Task to complete
Whenever a line in the records below holds the string "tellEndedProofs", copy it out.

============================================================

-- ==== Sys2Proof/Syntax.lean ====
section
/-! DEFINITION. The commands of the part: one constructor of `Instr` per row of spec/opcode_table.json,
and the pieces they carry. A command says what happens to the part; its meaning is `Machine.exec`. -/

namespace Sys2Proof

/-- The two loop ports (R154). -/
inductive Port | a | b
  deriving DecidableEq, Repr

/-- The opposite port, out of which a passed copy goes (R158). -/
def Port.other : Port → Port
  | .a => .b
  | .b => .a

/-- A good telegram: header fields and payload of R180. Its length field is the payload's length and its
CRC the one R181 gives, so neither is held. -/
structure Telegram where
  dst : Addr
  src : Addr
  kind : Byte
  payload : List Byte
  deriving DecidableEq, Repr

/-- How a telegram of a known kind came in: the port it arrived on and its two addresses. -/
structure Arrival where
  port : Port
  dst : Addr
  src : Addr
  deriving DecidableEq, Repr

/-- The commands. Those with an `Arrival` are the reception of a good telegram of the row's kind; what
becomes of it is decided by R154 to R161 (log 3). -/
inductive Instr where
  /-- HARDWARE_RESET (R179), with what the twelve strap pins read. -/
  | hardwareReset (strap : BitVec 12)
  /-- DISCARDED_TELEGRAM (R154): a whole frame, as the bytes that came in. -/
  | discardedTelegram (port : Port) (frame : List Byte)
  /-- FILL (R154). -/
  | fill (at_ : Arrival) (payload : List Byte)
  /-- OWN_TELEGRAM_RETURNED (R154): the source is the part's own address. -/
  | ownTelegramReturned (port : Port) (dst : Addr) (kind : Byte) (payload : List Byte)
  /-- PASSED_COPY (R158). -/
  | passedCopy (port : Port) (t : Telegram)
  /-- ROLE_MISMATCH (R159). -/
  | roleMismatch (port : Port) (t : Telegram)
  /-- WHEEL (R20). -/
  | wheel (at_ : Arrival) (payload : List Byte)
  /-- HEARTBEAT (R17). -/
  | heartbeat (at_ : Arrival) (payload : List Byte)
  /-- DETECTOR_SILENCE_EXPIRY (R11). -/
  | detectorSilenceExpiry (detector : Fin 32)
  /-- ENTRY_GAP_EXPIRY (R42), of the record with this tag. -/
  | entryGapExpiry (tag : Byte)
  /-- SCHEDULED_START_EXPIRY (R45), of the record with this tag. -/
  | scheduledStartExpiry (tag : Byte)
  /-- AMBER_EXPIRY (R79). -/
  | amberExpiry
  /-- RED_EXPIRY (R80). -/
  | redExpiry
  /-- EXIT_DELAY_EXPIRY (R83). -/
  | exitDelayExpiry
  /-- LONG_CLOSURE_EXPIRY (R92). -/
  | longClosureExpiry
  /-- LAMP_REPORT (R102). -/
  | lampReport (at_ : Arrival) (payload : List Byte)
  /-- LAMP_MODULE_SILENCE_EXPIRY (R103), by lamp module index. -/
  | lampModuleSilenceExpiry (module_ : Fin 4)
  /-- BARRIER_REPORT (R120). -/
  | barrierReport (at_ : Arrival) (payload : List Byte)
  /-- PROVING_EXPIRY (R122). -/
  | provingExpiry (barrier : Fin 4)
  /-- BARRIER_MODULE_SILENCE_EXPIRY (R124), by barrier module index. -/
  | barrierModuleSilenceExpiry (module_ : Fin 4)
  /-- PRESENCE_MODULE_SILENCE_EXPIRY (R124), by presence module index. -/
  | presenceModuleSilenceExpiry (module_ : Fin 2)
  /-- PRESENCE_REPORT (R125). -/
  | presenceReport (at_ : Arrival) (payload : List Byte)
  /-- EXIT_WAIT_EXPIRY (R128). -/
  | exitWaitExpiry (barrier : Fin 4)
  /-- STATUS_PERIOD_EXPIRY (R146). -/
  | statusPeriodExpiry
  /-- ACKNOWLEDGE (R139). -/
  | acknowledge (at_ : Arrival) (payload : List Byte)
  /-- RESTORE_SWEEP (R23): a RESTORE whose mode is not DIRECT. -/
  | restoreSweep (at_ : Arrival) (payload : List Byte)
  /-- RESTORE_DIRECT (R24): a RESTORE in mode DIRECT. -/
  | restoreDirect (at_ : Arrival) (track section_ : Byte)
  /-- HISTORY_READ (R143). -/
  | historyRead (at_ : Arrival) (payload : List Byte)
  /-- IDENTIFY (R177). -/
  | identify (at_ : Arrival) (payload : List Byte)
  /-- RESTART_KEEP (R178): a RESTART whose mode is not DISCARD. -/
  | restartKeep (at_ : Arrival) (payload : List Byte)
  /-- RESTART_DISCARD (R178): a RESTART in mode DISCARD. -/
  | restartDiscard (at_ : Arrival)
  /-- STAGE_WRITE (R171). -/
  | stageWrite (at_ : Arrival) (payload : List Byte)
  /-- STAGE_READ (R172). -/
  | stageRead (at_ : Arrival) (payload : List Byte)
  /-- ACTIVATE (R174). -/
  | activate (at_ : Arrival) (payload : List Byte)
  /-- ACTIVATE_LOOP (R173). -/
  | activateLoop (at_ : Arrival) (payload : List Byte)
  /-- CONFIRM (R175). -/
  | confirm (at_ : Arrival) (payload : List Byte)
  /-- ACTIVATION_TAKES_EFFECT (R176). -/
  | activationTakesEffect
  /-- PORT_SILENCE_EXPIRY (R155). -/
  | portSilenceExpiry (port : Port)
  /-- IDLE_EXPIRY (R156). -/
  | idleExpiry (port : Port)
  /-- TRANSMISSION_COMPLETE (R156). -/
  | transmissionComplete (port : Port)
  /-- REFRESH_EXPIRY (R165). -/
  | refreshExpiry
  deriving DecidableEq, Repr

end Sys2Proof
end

============================================================

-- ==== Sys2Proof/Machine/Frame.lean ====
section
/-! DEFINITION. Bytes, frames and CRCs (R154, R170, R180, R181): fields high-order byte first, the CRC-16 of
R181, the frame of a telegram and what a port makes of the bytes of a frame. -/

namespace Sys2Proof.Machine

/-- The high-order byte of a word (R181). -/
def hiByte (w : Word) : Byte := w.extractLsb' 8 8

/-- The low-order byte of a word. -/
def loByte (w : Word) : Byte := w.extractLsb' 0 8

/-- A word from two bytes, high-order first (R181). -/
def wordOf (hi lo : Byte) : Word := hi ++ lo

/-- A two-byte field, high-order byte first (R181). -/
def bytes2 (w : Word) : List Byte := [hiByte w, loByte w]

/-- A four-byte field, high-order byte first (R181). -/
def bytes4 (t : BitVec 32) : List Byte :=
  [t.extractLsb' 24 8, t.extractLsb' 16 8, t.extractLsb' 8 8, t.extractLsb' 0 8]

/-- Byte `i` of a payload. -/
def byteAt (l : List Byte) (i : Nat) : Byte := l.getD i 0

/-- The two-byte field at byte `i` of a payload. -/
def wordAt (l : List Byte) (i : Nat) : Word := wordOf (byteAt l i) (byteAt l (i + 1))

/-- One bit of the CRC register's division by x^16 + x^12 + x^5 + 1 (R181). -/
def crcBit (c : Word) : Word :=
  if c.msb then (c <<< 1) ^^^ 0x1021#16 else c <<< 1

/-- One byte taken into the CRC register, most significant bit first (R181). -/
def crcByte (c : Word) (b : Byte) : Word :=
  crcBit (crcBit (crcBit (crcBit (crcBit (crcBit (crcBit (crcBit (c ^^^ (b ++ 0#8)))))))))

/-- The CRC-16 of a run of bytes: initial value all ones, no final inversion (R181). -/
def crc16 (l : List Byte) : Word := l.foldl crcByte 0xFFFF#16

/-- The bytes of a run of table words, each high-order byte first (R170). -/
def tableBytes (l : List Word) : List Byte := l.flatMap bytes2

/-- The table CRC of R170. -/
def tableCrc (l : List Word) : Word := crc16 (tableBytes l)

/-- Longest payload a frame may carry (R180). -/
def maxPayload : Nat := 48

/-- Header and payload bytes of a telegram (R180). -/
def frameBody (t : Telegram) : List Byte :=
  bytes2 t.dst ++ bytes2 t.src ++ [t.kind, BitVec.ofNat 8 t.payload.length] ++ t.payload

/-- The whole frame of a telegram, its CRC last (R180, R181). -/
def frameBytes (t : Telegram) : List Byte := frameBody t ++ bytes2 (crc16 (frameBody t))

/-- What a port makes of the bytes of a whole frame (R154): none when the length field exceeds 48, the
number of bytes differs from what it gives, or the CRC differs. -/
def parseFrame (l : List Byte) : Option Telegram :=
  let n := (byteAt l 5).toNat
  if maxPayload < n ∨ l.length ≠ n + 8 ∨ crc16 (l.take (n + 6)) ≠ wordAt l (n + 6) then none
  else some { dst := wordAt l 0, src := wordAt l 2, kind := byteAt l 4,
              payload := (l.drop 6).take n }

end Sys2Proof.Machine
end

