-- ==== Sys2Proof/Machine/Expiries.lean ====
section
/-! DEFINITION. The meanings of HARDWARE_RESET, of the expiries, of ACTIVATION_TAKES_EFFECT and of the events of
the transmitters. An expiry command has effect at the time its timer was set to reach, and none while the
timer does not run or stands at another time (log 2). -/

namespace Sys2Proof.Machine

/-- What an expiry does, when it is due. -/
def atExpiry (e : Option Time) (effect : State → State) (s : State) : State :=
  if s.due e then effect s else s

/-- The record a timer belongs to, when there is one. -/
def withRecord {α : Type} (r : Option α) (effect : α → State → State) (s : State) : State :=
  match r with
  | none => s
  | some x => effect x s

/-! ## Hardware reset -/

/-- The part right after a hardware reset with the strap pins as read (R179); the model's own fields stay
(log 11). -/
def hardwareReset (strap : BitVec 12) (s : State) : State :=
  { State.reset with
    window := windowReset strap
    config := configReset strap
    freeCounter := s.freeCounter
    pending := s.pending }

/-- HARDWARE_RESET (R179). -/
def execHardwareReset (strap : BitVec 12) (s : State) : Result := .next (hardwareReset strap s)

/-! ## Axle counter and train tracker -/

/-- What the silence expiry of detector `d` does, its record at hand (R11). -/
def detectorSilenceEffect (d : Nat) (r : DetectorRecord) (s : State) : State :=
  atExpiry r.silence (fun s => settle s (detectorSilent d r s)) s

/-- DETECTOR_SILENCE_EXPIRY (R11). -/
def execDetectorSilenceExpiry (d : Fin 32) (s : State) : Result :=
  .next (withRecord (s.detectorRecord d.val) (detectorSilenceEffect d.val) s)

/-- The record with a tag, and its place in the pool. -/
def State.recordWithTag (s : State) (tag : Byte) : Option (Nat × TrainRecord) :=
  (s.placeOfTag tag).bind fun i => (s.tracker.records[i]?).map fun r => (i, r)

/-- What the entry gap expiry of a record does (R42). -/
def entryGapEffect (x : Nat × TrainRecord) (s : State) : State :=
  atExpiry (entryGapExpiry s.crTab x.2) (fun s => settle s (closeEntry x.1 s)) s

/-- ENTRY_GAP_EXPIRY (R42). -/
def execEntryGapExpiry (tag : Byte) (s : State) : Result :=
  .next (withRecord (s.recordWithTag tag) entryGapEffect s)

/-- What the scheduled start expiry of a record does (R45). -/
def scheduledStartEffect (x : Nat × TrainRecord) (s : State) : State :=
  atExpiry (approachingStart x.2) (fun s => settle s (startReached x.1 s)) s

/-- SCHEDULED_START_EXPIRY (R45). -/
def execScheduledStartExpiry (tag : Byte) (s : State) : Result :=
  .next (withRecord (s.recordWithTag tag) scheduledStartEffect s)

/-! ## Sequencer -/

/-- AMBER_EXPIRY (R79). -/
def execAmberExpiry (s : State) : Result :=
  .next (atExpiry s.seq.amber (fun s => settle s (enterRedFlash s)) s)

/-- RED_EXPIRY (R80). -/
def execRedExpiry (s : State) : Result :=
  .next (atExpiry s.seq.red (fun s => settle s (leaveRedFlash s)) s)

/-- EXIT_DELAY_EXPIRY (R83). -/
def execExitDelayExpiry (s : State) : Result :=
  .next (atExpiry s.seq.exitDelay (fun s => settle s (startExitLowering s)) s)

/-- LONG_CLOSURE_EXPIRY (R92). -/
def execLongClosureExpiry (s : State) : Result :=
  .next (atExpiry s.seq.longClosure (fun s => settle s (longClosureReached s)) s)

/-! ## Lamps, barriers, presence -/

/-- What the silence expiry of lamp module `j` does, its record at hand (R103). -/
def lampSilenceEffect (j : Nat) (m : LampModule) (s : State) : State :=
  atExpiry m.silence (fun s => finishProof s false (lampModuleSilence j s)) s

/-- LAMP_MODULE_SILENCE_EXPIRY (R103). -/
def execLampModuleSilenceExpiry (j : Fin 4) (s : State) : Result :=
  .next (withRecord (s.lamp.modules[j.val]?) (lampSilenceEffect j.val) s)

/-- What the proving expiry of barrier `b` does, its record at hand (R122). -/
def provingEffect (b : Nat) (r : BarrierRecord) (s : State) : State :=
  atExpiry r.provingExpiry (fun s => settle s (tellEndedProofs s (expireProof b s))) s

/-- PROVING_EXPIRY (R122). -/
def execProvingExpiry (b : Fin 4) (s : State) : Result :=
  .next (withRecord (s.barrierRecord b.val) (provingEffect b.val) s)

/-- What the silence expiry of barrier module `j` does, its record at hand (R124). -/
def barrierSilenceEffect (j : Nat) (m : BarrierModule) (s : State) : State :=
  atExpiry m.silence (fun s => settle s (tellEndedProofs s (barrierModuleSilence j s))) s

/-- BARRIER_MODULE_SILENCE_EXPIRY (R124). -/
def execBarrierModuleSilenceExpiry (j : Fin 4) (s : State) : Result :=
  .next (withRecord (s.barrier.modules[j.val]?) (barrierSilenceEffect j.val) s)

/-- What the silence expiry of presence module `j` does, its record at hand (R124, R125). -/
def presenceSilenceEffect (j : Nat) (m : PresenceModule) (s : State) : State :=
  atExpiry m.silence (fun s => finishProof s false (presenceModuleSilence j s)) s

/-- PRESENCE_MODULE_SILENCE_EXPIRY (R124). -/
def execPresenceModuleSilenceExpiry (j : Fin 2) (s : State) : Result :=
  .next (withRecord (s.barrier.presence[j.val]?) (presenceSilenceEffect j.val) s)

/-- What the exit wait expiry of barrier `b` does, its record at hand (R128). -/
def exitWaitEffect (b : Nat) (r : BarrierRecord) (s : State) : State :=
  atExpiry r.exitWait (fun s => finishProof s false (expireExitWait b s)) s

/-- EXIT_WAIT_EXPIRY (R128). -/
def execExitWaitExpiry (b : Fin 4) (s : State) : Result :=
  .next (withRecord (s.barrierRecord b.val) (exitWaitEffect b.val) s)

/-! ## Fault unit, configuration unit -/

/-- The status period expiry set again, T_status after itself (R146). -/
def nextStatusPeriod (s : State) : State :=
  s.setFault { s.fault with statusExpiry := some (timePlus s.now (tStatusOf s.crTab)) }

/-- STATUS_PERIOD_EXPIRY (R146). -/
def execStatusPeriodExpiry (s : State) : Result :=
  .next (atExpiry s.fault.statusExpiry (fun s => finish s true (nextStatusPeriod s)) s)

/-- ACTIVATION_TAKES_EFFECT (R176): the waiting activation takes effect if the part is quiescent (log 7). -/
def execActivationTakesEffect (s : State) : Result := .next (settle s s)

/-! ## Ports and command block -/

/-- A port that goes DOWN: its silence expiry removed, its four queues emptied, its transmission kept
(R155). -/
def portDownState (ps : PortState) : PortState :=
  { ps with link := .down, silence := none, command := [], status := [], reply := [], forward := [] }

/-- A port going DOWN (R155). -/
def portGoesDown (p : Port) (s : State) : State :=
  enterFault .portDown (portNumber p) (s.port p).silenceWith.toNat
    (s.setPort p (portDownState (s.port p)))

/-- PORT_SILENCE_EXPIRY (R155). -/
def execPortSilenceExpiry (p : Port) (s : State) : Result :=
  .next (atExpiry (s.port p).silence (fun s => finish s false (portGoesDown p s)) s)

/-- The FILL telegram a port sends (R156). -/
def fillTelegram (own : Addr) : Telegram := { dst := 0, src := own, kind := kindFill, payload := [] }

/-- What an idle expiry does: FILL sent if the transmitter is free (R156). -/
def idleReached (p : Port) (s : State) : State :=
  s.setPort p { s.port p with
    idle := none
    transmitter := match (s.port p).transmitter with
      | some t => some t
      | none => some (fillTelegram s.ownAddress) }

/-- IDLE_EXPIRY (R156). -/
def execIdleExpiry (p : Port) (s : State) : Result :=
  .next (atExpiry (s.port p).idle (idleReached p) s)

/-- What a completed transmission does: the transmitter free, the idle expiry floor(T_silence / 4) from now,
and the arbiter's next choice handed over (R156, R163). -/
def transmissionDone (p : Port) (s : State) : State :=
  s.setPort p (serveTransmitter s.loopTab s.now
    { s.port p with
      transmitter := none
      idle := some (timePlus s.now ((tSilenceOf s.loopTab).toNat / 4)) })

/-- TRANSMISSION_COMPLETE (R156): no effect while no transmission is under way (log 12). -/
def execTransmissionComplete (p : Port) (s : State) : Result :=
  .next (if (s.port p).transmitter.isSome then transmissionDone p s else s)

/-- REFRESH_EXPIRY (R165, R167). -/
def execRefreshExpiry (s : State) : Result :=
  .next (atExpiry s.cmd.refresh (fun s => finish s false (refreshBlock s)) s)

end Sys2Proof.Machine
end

============================================================

Answer space
  atExpiry r.provingExpiry (fun s => settle s (tellEndedProofs s (expireProof b s))) s
  atExpiry m.silence (fun s => settle s (tellEndedProofs s (barrierModuleSilence j s))) s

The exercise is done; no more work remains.